#### WORK TO COMPLETE:
Repeat exactly, please, the lines that begin at the start of the listing and end at the line holding "inductive Fault where".
Content starts
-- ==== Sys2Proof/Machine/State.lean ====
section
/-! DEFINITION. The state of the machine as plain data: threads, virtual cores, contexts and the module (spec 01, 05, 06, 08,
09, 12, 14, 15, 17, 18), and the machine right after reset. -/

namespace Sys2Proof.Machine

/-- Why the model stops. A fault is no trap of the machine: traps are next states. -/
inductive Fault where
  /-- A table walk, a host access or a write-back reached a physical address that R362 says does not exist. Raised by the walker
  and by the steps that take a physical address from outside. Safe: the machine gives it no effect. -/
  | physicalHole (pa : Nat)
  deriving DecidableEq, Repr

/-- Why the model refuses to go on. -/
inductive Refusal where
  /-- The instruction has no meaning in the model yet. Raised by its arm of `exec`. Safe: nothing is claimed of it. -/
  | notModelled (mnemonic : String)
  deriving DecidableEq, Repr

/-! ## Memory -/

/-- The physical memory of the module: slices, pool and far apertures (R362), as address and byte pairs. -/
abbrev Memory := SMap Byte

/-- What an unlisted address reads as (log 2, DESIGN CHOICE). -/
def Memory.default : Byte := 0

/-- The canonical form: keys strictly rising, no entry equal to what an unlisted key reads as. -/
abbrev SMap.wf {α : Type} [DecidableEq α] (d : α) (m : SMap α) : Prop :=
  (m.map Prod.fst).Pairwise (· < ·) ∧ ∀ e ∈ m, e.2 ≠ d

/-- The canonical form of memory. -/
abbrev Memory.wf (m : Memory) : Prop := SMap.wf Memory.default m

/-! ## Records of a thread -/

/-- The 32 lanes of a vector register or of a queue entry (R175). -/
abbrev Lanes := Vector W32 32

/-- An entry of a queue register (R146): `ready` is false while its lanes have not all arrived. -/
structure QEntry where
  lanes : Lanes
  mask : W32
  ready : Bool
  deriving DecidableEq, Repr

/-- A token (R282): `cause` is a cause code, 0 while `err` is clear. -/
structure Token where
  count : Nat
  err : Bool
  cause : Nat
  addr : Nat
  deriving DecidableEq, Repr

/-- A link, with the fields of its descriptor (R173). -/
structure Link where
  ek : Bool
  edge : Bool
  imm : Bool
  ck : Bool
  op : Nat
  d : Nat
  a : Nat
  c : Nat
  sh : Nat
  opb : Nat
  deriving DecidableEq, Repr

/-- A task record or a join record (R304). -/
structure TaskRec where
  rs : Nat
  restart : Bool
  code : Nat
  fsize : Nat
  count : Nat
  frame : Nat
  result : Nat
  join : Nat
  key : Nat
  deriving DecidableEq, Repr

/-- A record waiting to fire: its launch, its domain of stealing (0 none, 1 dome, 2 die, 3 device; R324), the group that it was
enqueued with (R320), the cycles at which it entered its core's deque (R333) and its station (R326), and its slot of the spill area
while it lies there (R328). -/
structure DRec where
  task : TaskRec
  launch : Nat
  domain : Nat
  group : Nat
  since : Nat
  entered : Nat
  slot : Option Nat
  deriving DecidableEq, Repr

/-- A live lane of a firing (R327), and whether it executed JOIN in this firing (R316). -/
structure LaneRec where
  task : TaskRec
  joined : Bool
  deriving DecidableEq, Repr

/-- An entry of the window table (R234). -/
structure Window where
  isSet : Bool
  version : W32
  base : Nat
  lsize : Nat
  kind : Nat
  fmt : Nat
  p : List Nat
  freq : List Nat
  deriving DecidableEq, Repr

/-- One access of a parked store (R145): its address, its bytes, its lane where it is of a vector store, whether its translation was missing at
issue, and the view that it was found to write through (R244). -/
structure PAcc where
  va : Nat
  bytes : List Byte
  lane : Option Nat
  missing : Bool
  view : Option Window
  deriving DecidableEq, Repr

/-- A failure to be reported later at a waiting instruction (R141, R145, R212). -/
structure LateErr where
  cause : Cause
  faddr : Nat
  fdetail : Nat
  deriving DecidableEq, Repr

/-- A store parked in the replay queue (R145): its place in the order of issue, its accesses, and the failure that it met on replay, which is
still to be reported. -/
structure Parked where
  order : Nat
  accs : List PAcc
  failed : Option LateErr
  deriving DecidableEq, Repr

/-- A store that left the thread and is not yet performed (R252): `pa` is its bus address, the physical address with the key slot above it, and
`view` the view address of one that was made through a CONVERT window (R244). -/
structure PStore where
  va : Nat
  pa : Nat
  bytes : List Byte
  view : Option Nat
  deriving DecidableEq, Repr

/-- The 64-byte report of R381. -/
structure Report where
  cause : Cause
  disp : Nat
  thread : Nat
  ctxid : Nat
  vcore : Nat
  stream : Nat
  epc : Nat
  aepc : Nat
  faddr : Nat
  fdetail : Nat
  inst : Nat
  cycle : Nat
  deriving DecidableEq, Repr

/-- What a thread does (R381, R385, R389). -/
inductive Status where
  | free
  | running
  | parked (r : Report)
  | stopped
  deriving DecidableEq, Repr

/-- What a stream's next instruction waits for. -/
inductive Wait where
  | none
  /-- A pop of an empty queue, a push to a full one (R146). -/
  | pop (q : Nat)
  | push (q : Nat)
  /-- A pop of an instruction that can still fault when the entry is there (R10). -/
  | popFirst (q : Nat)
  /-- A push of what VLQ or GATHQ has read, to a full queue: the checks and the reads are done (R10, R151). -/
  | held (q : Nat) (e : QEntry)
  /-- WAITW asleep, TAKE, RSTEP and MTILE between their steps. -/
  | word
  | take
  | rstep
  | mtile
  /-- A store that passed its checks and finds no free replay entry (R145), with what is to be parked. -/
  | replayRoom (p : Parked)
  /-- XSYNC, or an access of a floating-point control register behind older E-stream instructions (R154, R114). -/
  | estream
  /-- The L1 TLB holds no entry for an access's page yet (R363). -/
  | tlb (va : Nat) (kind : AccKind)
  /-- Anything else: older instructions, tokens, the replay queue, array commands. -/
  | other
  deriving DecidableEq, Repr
Content ends
#### SOLUTION FOR THIS EXERCISE:
-- ==== Sys2Proof/Machine/State.lean ====
section
/-! DEFINITION. The state of the machine as plain data: threads, virtual cores, contexts and the module (spec 01, 05, 06, 08,
09, 12, 14, 15, 17, 18), and the machine right after reset. -/

namespace Sys2Proof.Machine

/-- Why the model stops. A fault is no trap of the machine: traps are next states. -/
inductive Fault where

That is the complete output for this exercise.